Холодная весна. Годы изгнаний: 1907–1921 — страница 3 из 67

В одной большой комнате мы жили вшестером: мама, Виктор Михайлович, я и сестры — Наташа и девятилетняя Ариадна (Адя). Еще с нами разделяла комнату приятельница мамы — Ида Самойловна Сермус, ставшая впоследствии третьей женой В. М. Ее присутствие в нашей семье делалось все более тягостным и неприятным мне и Наташе. Но мама, приютившая у нас И. С. в 1917 году в трудное для нее время, оставалась верной этой дружбе и продолжала защищать ее, когда я или Наташа высказывали свои чувства.

Осенью мы получили эту комнату в отдельном одноэтажном доме у Яузских ворот, около моста, где жил бывший член партии с.-р.[7] Синицын (я не запомнила его имени). Он уступил ее нам по рекомендации партийных товарищей. Так или иначе он должен был кому-то отдать эту комнату: по жилищным правилам того времени он не мог занимать целой квартиры вдвоем с женой. Кроме нас на другом конце дома поселилась еще пара — по странному совпадению их фамилия была Черновы. Они ходили на службу, мало бывали дома, и мы редко их видели.

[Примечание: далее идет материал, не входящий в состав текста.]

-- ==== Sys2Proof/Laws/Store.lean ====
section
/-! SUPPORT. Storage arrays: a read after a write, and that every write keeps the canonical form. -/
namespace Sys2Proof.Machine

variable {w : Nat}

@[simp] theorem Store.read_nil (a : Nat) : Store.read ([] : Store w) a = 0#w := rfl

@[simp] theorem Store.wf_nil : Store.wf ([] : Store w) := ⟨List.Pairwise.nil, by simp⟩

theorem Store.wf_cons {k : Nat} {x : BitVec w} {m : Store w} :
    Store.wf ((k, x) :: m) ↔ (∀ p ∈ m, k < p.1) ∧ x ≠ Store.unlisted ∧ Store.wf m := by
  simp only [Store.wf, List.pairwise_cons, List.forall_mem_cons]; tauto

/-- Below every listed offset there is nothing but the value of an unlisted offset. -/
theorem Store.read_below {m : Store w} {a : Nat} (h : ∀ p ∈ m, a < p.1) : m.read a = Store.unlisted := by
  cases m with
  | nil => rfl
  | cons p m =>
    have : a < p.1 := h p (by simp)
    simp [Store.read, this, Nat.ne_of_lt this]

theorem Store.read_put_same {m : Store w} {a : Nat} (v : BitVec w) (h : ∀ p ∈ m, a < p.1) :
    (Store.put a v m).read a = v := by
  unfold Store.put; split
  · rw [Store.read_below h]; exact Eq.symm ‹_›
  · simp [Store.read]

theorem Store.read_put_of_gt {m : Store w} {a b : Nat} (v : BitVec w) (h : ∀ p ∈ m, a < p.1) (hb : b < a) :
    (Store.put a v m).read b = m.read b := by
  have hm : m.read b = Store.unlisted := Store.read_below fun p hp => Nat.lt_trans hb (h p hp)
  unfold Store.put; split
  · rfl
  · simp [Store.read, Nat.ne_of_lt hb, hb, hm]

theorem Store.read_put_of_lt {m : Store w} {a b : Nat} (v : BitVec w) (hb : a < b) :
    (Store.put a v m).read b = m.read b := by
  unfold Store.put; split
  · rfl
  · simp [Store.read, Nat.ne_of_gt hb, Nat.not_lt.2 (Nat.le_of_lt hb)]

theorem Store.wf_put {m : Store w} {a : Nat} (v : BitVec w) (h : ∀ p ∈ m, a < p.1) (hm : Store.wf m) :
    Store.wf (Store.put a v m) := by
  unfold Store.put; split
  · exact hm
  · exact Store.wf_cons.2 ⟨h, ‹_›, hm⟩

theorem Store.lt_of_mem_put {m : Store w} {a k : Nat} {v : BitVec w} (h : ∀ p ∈ m, k < p.1) (ha : k < a) :
    ∀ p ∈ Store.put a v m, k < p.1 := by
  unfold Store.put; split
  · exact h
  · intro p hp
    rcases List.mem_cons.1 hp with rfl | hp
    · exact ha
    · exact h p hp

theorem Store.lt_of_mem_write {m : Store w} {a k : Nat} {v : BitVec w} (h : ∀ p ∈ m, k < p.1) (ha : k < a) :
    ∀ p ∈ m.write a v, k < p.1 := by
  induction m with
  | nil => exact Store.lt_of_mem_put (by simp) ha
  | cons q m ih =>
    obtain ⟨j, x⟩ := q
    have hj : k < j := h (j, x) (by simp)
    have hm : ∀ p ∈ m, k < p.1 := fun p hp => h p (by simp [hp])
    simp only [Store.write]
    split
    · exact Store.lt_of_mem_put h ha
    · split
      · exact Store.lt_of_mem_put hm ha
      · intro p hp
        rcases List.mem_cons.1 hp with rfl | hp
        · exact hj
        · exact ih hm p hp

/-- Every write keeps the canonical form. -/
theorem Store.wf_write {m : Store w} (hm : Store.wf m) (a : Nat) (v : BitVec w) : Store.wf (m.write a v) := by
  induction m with
  | nil => exact Store.wf_put v (by simp) Store.wf_nil
  | cons q m ih =>
    obtain ⟨k, x⟩ := q
    obtain ⟨hk, hx, hm'⟩ := Store.wf_cons.1 hm
    simp only [Store.write]
    split
    · rename_i hak
      exact Store.wf_put v (by
        intro p hp
        rcases List.mem_cons.1 hp with rfl | hp
        · exact hak
        · exact Nat.lt_trans hak (hk p hp)) hm
    · split
      · rename_i hak; subst hak; exact Store.wf_put v hk hm'
      · exact Store.wf_cons.2 ⟨Store.lt_of_mem_write hk (by omega), hx, ih hm'⟩

/-- A read of the offset just written gives the value written. -/
theorem Store.read_write_same {m : Store w} (hm : Store.wf m) (a : Nat) (v : BitVec w) : (m.write a v).read a = v := by
  induction m with
  | nil => exact Store.read_put_same v (by simp)
  | cons q m ih =>
    obtain ⟨k, x⟩ := q
    obtain ⟨hk, -, hm'⟩ := Store.wf_cons.1 hm
    simp only [Store.write]
    split
    · rename_i hak
      refine Store.read_put_same v ?_
      intro p hp
      rcases List.mem_cons.1 hp with rfl | hp
      · exact hak
      · exact Nat.lt_trans hak (hk p hp)
    · split
      · rename_i hak; subst hak; exact Store.read_put_same v hk
      · rename_i h1 h2
        simp only [Store.read, h1, h2, if_false]
        exact ih hm'

/-- A write leaves every other offset alone. -/
theorem Store.read_write_other {m : Store w} (hm : Store.wf m) {a b : Nat} (v : BitVec w) (hab : b ≠ a) :
    (m.write a v).read b = m.read b := by
  induction m with
  | nil =>
    rcases Nat.lt_or_gt_of_ne hab with h | h
    · exact Store.read_put_of_gt v (by simp) h
    · exact Store.read_put_of_lt v h
  | cons q m ih =>
    obtain ⟨k, x⟩ := q
    obtain ⟨hk, -, hm'⟩ := Store.wf_cons.1 hm
    simp only [Store.write]
    split
    · rename_i hak
      rcases Nat.lt_or_gt_of_ne hab with h | h
      · refine Store.read_put_of_gt v ?_ h
        intro p hp
        rcases List.mem_cons.1 hp with rfl | hp
        · exact hak
        · exact Nat.lt_trans hak (hk p hp)
      · exact Store.read_put_of_lt v h
    · split
      · rename_i hak; subst hak
        rcases Nat.lt_or_gt_of_ne hab with h | h
        · rw [Store.read_put_of_gt v hk h, Store.read_below fun p hp => Nat.lt_trans h (hk p hp)]
          simp [Store.read, Nat.ne_of_lt h, h]
        · rw [Store.read_put_of_lt v h]
          simp [Store.read, Nat.ne_of_gt h, Nat.not_lt.2 (Nat.le_of_lt h)]
      · simp only [Store.read]
        split
        · rfl
        · split
          · rfl
          · exact ih hm'

/-- Reading after a write, in one equation. -/
theorem Store.read_write {m : Store w} (hm : Store.wf m) (a b : Nat) (v : BitVec w) :
    (m.write a v).read b = if b = a then v else m.read b := by
  split
  · subst b; exact Store.read_write_same hm a v
  · exact Store.read_write_other hm v ‹_›

theorem Store.wf_ofList (a : Nat) (vs : List (BitVec w)) :
    Store.wf (Store.ofList a vs) ∧ ∀ p ∈ Store.ofList a vs, a ≤ p.1 := by
  induction vs generalizing a with
  | nil => exact ⟨Store.wf_nil, by simp [Store.ofList]⟩
  | cons v vs ih =>
    obtain ⟨h1, h2⟩ := ih (a + 1)
    have h3 : ∀ p ∈ Store.ofList (a + 1) vs, a < p.1 := fun p hp => h2 p hp
    refine ⟨Store.wf_put v h3 h1, ?_⟩
    intro p hp
    unfold Store.ofList Store.put at hp
    split at hp
    · exact Nat.le_of_lt (h3 p hp)
    · rcases List.mem_cons.1 hp with rfl | hp
      · exact Nat.le_refl _
      · exact Nat.le_of_lt (h3 p hp)

end Sys2Proof.Machine
end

Дом, вероятно купеческий, был построен солидно, по-старинному, с толстыми стенами, кафельными печами и хорошо слаженными двойными оконными рамами. Расположение комнат было очень сложным. Наше окно выходило на улицу, но парадным ходом пользовались только Синицыны, а мы проходили через двор. Из нашей комнаты запутанные коридоры вели к входной двери, обитой ватой и черной клеенкой. Дверь запиралась на засов. Звонка не было, и иногда приходилось подолгу стучать, прежде чем кто-нибудь услышит и откроет дверь.

Синицын был практичным человеком и занимал хорошее место где-то при продовольственном снабжении. Материально он был отлично устроен: целые штабели березовых дров, принадлежавших ему, были аккуратно сложены во дворе. Еще молодой, крупный и широкоплечий, Синицын сразу показался нам грубоватым и необщительным. Он не сделал ни шагу для сближения с нашей семьей. Его беременная жена производила впечатление тихой и безответной и по отношению к нам никак себя не проявляла.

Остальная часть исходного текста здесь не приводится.